Records: Begin
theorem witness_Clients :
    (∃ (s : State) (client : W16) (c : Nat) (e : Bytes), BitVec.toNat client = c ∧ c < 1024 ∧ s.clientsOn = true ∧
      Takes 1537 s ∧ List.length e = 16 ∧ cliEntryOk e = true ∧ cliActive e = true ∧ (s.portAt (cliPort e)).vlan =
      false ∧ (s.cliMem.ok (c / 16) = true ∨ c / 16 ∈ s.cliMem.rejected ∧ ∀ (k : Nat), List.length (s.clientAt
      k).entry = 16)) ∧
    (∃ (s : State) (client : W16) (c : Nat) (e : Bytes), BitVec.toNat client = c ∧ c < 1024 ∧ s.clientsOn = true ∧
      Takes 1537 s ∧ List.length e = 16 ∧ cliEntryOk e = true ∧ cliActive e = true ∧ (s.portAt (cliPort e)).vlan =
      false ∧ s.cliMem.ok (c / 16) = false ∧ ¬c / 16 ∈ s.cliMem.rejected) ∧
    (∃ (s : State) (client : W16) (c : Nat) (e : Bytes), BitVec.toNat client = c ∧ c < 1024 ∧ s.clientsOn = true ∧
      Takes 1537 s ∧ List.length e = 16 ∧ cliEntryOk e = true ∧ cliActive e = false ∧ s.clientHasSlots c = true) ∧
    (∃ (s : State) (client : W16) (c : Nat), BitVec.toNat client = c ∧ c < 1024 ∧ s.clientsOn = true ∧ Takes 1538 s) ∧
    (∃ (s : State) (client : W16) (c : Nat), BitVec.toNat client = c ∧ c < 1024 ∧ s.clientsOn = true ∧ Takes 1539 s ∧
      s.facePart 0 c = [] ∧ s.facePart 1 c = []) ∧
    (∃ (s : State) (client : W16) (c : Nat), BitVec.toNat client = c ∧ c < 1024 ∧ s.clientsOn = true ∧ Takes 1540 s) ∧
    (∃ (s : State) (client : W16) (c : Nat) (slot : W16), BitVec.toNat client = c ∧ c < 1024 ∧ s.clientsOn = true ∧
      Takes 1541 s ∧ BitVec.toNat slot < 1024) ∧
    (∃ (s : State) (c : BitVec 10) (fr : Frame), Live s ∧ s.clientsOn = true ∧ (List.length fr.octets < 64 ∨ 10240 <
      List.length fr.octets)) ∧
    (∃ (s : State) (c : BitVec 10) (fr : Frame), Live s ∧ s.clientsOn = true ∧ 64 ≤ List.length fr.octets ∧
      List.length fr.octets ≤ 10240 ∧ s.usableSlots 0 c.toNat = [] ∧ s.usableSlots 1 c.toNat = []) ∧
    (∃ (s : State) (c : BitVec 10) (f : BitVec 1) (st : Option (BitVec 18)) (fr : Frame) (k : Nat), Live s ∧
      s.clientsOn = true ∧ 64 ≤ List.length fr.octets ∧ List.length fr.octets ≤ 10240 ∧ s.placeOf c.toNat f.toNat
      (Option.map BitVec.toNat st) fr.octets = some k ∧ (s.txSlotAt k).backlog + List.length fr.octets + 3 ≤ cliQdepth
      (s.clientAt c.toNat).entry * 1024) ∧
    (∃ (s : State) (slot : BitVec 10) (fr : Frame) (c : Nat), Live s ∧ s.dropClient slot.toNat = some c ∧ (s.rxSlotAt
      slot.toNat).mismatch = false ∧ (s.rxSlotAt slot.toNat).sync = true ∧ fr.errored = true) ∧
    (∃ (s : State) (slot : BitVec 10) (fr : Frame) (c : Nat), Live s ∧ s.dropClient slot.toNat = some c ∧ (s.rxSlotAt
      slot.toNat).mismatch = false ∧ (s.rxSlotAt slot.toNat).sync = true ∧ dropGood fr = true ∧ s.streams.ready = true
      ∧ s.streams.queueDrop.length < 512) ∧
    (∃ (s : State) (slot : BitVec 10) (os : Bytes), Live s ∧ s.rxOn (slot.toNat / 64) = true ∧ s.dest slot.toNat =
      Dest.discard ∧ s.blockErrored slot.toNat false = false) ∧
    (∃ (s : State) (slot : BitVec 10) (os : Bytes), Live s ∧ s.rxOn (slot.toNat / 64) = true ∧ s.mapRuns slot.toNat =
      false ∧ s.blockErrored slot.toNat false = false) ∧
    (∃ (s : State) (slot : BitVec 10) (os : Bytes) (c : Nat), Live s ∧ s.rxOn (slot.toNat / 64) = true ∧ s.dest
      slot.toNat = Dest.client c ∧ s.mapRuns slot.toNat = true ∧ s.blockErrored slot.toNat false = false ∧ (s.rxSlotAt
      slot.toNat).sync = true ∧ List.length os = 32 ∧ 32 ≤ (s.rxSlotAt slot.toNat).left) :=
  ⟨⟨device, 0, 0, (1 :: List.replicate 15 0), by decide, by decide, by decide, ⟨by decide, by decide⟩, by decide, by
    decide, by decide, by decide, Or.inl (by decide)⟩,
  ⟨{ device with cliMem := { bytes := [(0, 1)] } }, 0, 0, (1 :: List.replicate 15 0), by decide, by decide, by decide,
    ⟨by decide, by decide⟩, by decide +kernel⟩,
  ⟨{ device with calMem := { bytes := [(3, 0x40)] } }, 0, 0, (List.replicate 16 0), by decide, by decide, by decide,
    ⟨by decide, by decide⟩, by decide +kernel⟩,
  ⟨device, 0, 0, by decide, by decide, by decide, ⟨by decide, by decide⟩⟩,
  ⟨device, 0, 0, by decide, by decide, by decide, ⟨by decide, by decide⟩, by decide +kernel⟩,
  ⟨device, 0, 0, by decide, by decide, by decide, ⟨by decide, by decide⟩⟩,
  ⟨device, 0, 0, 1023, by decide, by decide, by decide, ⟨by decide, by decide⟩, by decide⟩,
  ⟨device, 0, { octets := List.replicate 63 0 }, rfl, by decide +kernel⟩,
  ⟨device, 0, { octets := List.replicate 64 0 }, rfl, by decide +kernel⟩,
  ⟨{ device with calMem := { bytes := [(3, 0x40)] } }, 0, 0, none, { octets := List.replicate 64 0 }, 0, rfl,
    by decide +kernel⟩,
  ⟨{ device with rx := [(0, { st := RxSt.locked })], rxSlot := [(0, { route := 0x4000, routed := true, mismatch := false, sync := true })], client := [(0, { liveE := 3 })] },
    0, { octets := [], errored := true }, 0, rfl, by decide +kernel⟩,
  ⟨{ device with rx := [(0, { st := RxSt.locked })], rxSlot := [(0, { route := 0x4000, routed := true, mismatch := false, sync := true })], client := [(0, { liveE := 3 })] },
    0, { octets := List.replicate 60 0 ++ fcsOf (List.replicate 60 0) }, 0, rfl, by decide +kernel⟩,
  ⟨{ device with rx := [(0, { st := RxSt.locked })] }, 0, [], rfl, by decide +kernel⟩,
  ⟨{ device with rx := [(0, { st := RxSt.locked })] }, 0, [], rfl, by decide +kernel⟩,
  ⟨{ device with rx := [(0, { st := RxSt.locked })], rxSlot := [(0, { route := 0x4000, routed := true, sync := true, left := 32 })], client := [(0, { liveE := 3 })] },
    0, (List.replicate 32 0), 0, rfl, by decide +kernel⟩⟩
Records: End
Records: Begin
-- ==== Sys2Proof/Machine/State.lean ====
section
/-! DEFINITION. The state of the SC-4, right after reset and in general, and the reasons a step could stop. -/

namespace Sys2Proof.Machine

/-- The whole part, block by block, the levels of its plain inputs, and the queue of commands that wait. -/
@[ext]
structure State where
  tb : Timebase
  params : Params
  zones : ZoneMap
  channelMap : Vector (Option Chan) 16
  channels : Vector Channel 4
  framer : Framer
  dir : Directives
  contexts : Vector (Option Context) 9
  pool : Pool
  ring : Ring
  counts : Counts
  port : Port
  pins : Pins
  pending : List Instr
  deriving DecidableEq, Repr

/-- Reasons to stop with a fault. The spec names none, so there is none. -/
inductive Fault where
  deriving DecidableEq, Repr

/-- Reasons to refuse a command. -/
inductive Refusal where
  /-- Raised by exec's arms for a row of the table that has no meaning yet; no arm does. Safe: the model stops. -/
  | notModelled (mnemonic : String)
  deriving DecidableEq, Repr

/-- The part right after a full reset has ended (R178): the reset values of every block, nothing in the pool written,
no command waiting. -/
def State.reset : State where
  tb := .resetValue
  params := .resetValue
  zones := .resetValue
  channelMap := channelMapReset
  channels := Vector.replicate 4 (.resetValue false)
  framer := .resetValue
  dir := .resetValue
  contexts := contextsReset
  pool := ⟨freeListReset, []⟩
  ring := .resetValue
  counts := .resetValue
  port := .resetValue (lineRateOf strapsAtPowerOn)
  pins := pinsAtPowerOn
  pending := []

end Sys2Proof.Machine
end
Records: End
Find the number of lines in the data above that contain "mapRuns". Please give that number alone.

| Solution for this problem |
2